**The task:**
This task requires every entry to be set down again exactly.
· · · · ·
/-- CMD_TAIL: announce the commands up to a tail. -/
def cmdTail (s : State) (c tail : Nat) (data : Cells) : State :=
  onPage s c fun s =>
    let s1 := applyHost s data
    let x := s1.ctx c
    let n := (tail + 2 ^ 32 - x.cmdRead) % 2 ^ 32
    if !s.cxl.ready then s1
    else if 2 ^ x.cmdLog2 < n then dbIgnored s1 c
    else s1.modCtx c fun k => { k with cmdTail := tail, badOps := scanOps s1 x (2 ^ x.cmdLog2) x.cmdRead n, fresh := false }

/-- CMPL_HEAD: records up to the head are free, and the journal's oldest entry advances (R338, R433). -/
def cmplHead (s : State) (c head : Nat) : State := onPage s c fun s => jAdvance (s.modCtx c fun x => { x with cmplHead := head })

/-- EVR_HEAD. -/
def evrHead (s : State) (c head : Nat) : State := onPage s c fun s => s.modCtx c fun x => { x with evrHead := head }

/-! ### Host tray rings (R318 to R321) -/

def Ctx.htr (x : Ctx) (r : Nat) : HtRing := if r = 0 then x.htr0 else x.htr1
def State.htr (s : State) (c r : Nat) : HtRing := (s.ctx c).htr r
def State.modHtr (s : State) (c r : Nat) (f : HtRing → HtRing) : State :=
  s.modCtx c fun x => if r = 0 then { x with htr0 := f x.htr0 } else { x with htr1 := f x.htr1 }

/-- HTR_TAIL. -/
def htrTail (s : State) (c r tail : Nat) (data : Cells) : State :=
  onPage s c fun s =>
    let s1 := applyHost s data
    let x := s1.htr c r
    let n := (tail + 2 ^ 16 - x.head) % 2 ^ 16
    if !s.cxl.ready then s1
    else if x.log2n < 3 ∨ 2 ^ x.log2n < n ∨ n < (x.started + 2 ^ 16 - x.head) % 2 ^ 16 then dbIgnored s1 c
    else (s1.modHtr c r fun x => { x with tail := tail }).modCtx c fun k => { k with fresh := false }

/-- HTR_RESUME. -/
def htrResume (s : State) (c r : Nat) : State := onPage s c fun s => s.modHtr c r fun x => { x with halted := false }

/-- Record the outcome of a descriptor; any status but ST_OK halts the ring (R321). -/
def htrResult (s : State) (c r idx st : Nat) (dup : Bool) (seq : Nat) : State :=
  s.modHtr c r fun x =>
    { x with halted := x.halted || st != stOK
             live := modFirst (fun d => d.idx == idx) (fun d => { d with wait := false, res := some (st, seq, dup) }) x.live }

/-- R320: write back the descriptors at the front of a ring that have their outcome, in ring order. -/
def htrFlush (c r : Nat) : Nat → State → State
  | 0, s => s
  | fuel + 1, s =>
    match (s.htr c r).live with
    | d :: rest =>
      match d.res with
      | some (st, seq, dup) =>
        if heldFull s then s
        else
          let x := s.htr c r
          let a := x.base + d.idx % 2 ^ x.log2n * 64
          let l := readHost s a 64
          let ctrl := leNat (l.take 4)
          let ctrl' := setBits (setBits ctrl 0 1 0) 5 1 (b2n dup)
          let sq := if d.op = 1 ∨ d.op = 2 then leBytes 4 seq else (l.drop 0x1C).take 4
          let b := leBytes 4 ctrl' ++ leBytes 2 st ++ (l.drop 6).take 22 ++ sq ++ leBytes 8 s.now ++ l.drop 0x28
          htrFlush c r fuel (toHost (s.modHtr c r fun x => { x with live := rest, head := (x.head + 1) % 2 ^ 16 })
            { addr := a, bytes := b, irq := if d.irq then some c else none })
      | none => s
    | [] => s

/-- Copy an entry and its payload to the buffer of a GET. -/
def htrCopy (s : State) (buf : Nat) (entry : List Byte) (words : List (List Byte × Bool)) : State :=
  putLines (putHost s buf (entry ++ fillBytes 32 0)) (buf + 64) words

/-- The payload of a packet with the poison of each word. -/
def payloadLines (s : State) (t : Tray) (p : Packet) : List (List Byte × Bool) :=
  (List.range p.nwords).map fun i => (readMem s (t.wordAddr (p.pos + i)) 64, isPoisoned s (t.wordAddr (p.pos + i)) 64)

/-- R176: a GET of a tray with no READY packet returns the idle packet. -/
def htrIdle (s : State) (c r : Nat) (d : HtrLive) : State :=
  let t := s.tray d.tray
  htrResult (htrCopy s d.buf (idleEntry s t) [(idleWord s t, false)]) c r d.idx stOK false t.nextSeq

/-- GET of the first READY packet (R319, R321). -/
def htrTake (s : State) (c r : Nat) (d : HtrLive) (p : Packet) (linkOk : Bool) : State :=
  let t := s.tray d.tray
  let len := 64 + 64 * p.nwords
  if d.bufWords < p.nwords then htrResult s c r d.idx stBADPARAM false 0
  else if !inRegion (s.ctx c) d.buf len true then htrResult s c r d.idx stWINDOW false 0
  else if t.kind = 1 then
    let s1 := (claimHead s d.tray (c + 4096)).1
    if linkOk then htrResult (htrCopy s1 d.buf (entryBytes t p) (payloadLines s t p)) c r d.idx stOK false p.seq
    else htrResult (unclaimPkt s1 d.tray p.seq) c r d.idx stLINK false 0
  else
    let s1 := (readHead s d.tray).1
    let s2 := if linkOk then htrCopy s1 d.buf (entryBytes t p) (payloadLines s t p) else s1
    htrResult (endHold s2 d.tray p.seq) c r d.idx (if linkOk then stOK else stLINK) false (if linkOk then p.seq else 0)

/-- GET. -/
def htrGet (s : State) (c r : Nat) (d : HtrLive) (linkOk : Bool) : State :=
  let s1 := dropBadHeads d.tray (s.tray d.tray).packets.length s
  let t := s1.tray d.tray
  match t.head with
  | some p => htrTake s1 c r d p linkOk
  | none =>
    if t.readmode then
      if 4 ≤ t.waiters.length then htrResult s1 c r d.idx stBUSY false 0
      else (s1.modTray d.tray fun t => { t with waiters := t.waiters ++ [.host c r d.idx] }).modHtr c r fun x =>
        { x with live := modFirst (fun e => e.idx == d.idx) (fun e => { e with wait := true }) x.live }
    else if !inRegion (s.ctx c) d.buf 128 true then htrResult s1 c r d.idx stWINDOW false 0
    else if !linkOk then htrResult s1 c r d.idx stLINK false 0
    else htrIdle s1 c r d

/-- PUT: OPEN and COMMIT as one operation; one refused for credit waits on the chip (R320). -/
def htrPut (s : State) (c r : Nat) (d : HtrLive) (linkOk : Bool) : State :=
  let x := s.ctx c
  let e := { (parseEntry (readHost s d.buf 32)) with slot := d.slot }
  let len := 64 + 64 * (e.length + 1)
  if !inRegion x d.buf 64 false || (linkOk && !inRegion x d.buf len false) then htrResult s c r d.idx stWINDOW false 0
  else if !linkOk then htrResult s c r d.idx stLINK false 0
  else
    match trayOpen s d.tray e 0xFFFE false .none with
    | (s1, .refused st) =>
      if st = stNOCREDIT then
        (s1.modHtr c r fun x => { x with live := modFirst (fun q => q.idx == d.idx) (fun q => { q with wait := true, counted := true }) x.live }).modCxl
          fun z => { z with htrwait := if d.counted then z.htrwait else z.htrwait + 1 }
      else htrResult s1 c r d.idx st false 0
    | _ =>
      let bad := (spanLines 64 d.buf len).any s.hostPoison.contains
      putPacket (s.modHtr c r fun x => { x with live := modFirst (fun q => q.idx == d.idx) (fun q => { q with wait := false }) x.live })
        d.tray e 0xFFFE (readHost s (d.buf + 64) (64 * (e.length + 1))) bad false (.host c r d.idx)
· · · · ·
**Response:**
/-- CMD_TAIL: announce the commands up to a tail. -/
def cmdTail (s : State) (c tail : Nat) (data : Cells) : State :=
  onPage s c fun s =>
    let s1 := applyHost s data
    let x := s1.ctx c
    let n := (tail + 2 ^ 32 - x.cmdRead) % 2 ^ 32
    if !s.cxl.ready then s1
    else if 2 ^ x.cmdLog2 < n then dbIgnored s1 c
    else s1.modCtx c fun k => { k with cmdTail := tail, badOps := scanOps s1 x (2 ^ x.cmdLog2) x.cmdRead n, fresh := false }

/-- CMPL_HEAD: records up to the head are free, and the journal's oldest entry advances (R338, R433). -/
def cmplHead (s : State) (c head : Nat) : State := onPage s c fun s => jAdvance (s.modCtx c fun x => { x with cmplHead := head })

/-- EVR_HEAD. -/
def evrHead (s : State) (c head : Nat) : State := onPage s c fun s => s.modCtx c fun x => { x with evrHead := head }

/-! ### Host tray rings (R318 to R321) -/

def Ctx.htr (x : Ctx) (r : Nat) : HtRing := if r = 0 then x.htr0 else x.htr1
def State.htr (s : State) (c r : Nat) : HtRing := (s.ctx c).htr r
def State.modHtr (s : State) (c r : Nat) (f : HtRing → HtRing) : State :=
  s.modCtx c fun x => if r = 0 then { x with htr0 := f x.htr0 } else { x with htr1 := f x.htr1 }

/-- HTR_TAIL. -/
def htrTail (s : State) (c r tail : Nat) (data : Cells) : State :=
  onPage s c fun s =>
    let s1 := applyHost s data
    let x := s1.htr c r
    let n := (tail + 2 ^ 16 - x.head) % 2 ^ 16
    if !s.cxl.ready then s1
    else if x.log2n < 3 ∨ 2 ^ x.log2n < n ∨ n < (x.started + 2 ^ 16 - x.head) % 2 ^ 16 then dbIgnored s1 c
    else (s1.modHtr c r fun x => { x with tail := tail }).modCtx c fun k => { k with fresh := false }

/-- HTR_RESUME. -/
def htrResume (s : State) (c r : Nat) : State := onPage s c fun s => s.modHtr c r fun x => { x with halted := false }

/-- Record the outcome of a descriptor; any status but ST_OK halts the ring (R321). -/
def htrResult (s : State) (c r idx st : Nat) (dup : Bool) (seq : Nat) : State :=
  s.modHtr c r fun x =>
    { x with halted := x.halted || st != stOK
             live := modFirst (fun d => d.idx == idx) (fun d => { d with wait := false, res := some (st, seq, dup) }) x.live }

/-- R320: write back the descriptors at the front of a ring that have their outcome, in ring order. -/
def htrFlush (c r : Nat) : Nat → State → State
  | 0, s => s
  | fuel + 1, s =>
    match (s.htr c r).live with
    | d :: rest =>
      match d.res with
      | some (st, seq, dup) =>
        if heldFull s then s
        else
          let x := s.htr c r
          let a := x.base + d.idx % 2 ^ x.log2n * 64
          let l := readHost s a 64
          let ctrl := leNat (l.take 4)
          let ctrl' := setBits (setBits ctrl 0 1 0) 5 1 (b2n dup)
          let sq := if d.op = 1 ∨ d.op = 2 then leBytes 4 seq else (l.drop 0x1C).take 4
          let b := leBytes 4 ctrl' ++ leBytes 2 st ++ (l.drop 6).take 22 ++ sq ++ leBytes 8 s.now ++ l.drop 0x28
          htrFlush c r fuel (toHost (s.modHtr c r fun x => { x with live := rest, head := (x.head + 1) % 2 ^ 16 })
            { addr := a, bytes := b, irq := if d.irq then some c else none })
      | none => s
    | [] => s

/-- Copy an entry and its payload to the buffer of a GET. -/
def htrCopy (s : State) (buf : Nat) (entry : List Byte) (words : List (List Byte × Bool)) : State :=
  putLines (putHost s buf (entry ++ fillBytes 32 0)) (buf + 64) words

/-- The payload of a packet with the poison of each word. -/
def payloadLines (s : State) (t : Tray) (p : Packet) : List (List Byte × Bool) :=
  (List.range p.nwords).map fun i => (readMem s (t.wordAddr (p.pos + i)) 64, isPoisoned s (t.wordAddr (p.pos + i)) 64)

/-- R176: a GET of a tray with no READY packet returns the idle packet. -/
def htrIdle (s : State) (c r : Nat) (d : HtrLive) : State :=
  let t := s.tray d.tray
  htrResult (htrCopy s d.buf (idleEntry s t) [(idleWord s t, false)]) c r d.idx stOK false t.nextSeq

/-- GET of the first READY packet (R319, R321). -/
def htrTake (s : State) (c r : Nat) (d : HtrLive) (p : Packet) (linkOk : Bool) : State :=
  let t := s.tray d.tray
  let len := 64 + 64 * p.nwords
  if d.bufWords < p.nwords then htrResult s c r d.idx stBADPARAM false 0
  else if !inRegion (s.ctx c) d.buf len true then htrResult s c r d.idx stWINDOW false 0
  else if t.kind = 1 then
    let s1 := (claimHead s d.tray (c + 4096)).1
    if linkOk then htrResult (htrCopy s1 d.buf (entryBytes t p) (payloadLines s t p)) c r d.idx stOK false p.seq
    else htrResult (unclaimPkt s1 d.tray p.seq) c r d.idx stLINK false 0
  else
    let s1 := (readHead s d.tray).1
    let s2 := if linkOk then htrCopy s1 d.buf (entryBytes t p) (payloadLines s t p) else s1
    htrResult (endHold s2 d.tray p.seq) c r d.idx (if linkOk then stOK else stLINK) false (if linkOk then p.seq else 0)

/-- GET. -/
def htrGet (s : State) (c r : Nat) (d : HtrLive) (linkOk : Bool) : State :=
  let s1 := dropBadHeads d.tray (s.tray d.tray).packets.length s
  let t := s1.tray d.tray
  match t.head with
  | some p => htrTake s1 c r d p linkOk
  | none =>
    if t.readmode then
      if 4 ≤ t.waiters.length then htrResult s1 c r d.idx stBUSY false 0
      else (s1.modTray d.tray fun t => { t with waiters := t.waiters ++ [.host c r d.idx] }).modHtr c r fun x =>
        { x with live := modFirst (fun e => e.idx == d.idx) (fun e => { e with wait := true }) x.live }
    else if !inRegion (s.ctx c) d.buf 128 true then htrResult s1 c r d.idx stWINDOW false 0
    else if !linkOk then htrResult s1 c r d.idx stLINK false 0
    else htrIdle s1 c r d

/-- PUT: OPEN and COMMIT as one operation; one refused for credit waits on the chip (R320). -/
def htrPut (s : State) (c r : Nat) (d : HtrLive) (linkOk : Bool) : State :=
  let x := s.ctx c
  let e := { (parseEntry (readHost s d.buf 32)) with slot := d.slot }
  let len := 64 + 64 * (e.length + 1)
  if !inRegion x d.buf 64 false || (linkOk && !inRegion x d.buf len false) then htrResult s c r d.idx stWINDOW false 0
  else if !linkOk then htrResult s c r d.idx stLINK false 0
  else
    match trayOpen s d.tray e 0xFFFE false .none with
    | (s1, .refused st) =>
      if st = stNOCREDIT then
        (s1.modHtr c r fun x => { x with live := modFirst (fun q => q.idx == d.idx) (fun q => { q with wait := true, counted := true }) x.live }).modCxl
          fun z => { z with htrwait := if d.counted then z.htrwait else z.htrwait + 1 }
      else htrResult s1 c r d.idx st false 0
    | _ =>
      let bad := (spanLines 64 d.buf len).any s.hostPoison.contains
      putPacket (s.modHtr c r fun x => { x with live := modFirst (fun q => q.idx == d.idx) (fun q => { q with wait := false }) x.live })
        d.tray e 0xFFFE (readHost s (d.buf + 64) (64 * (e.length + 1))) bad false (.host c r d.idx)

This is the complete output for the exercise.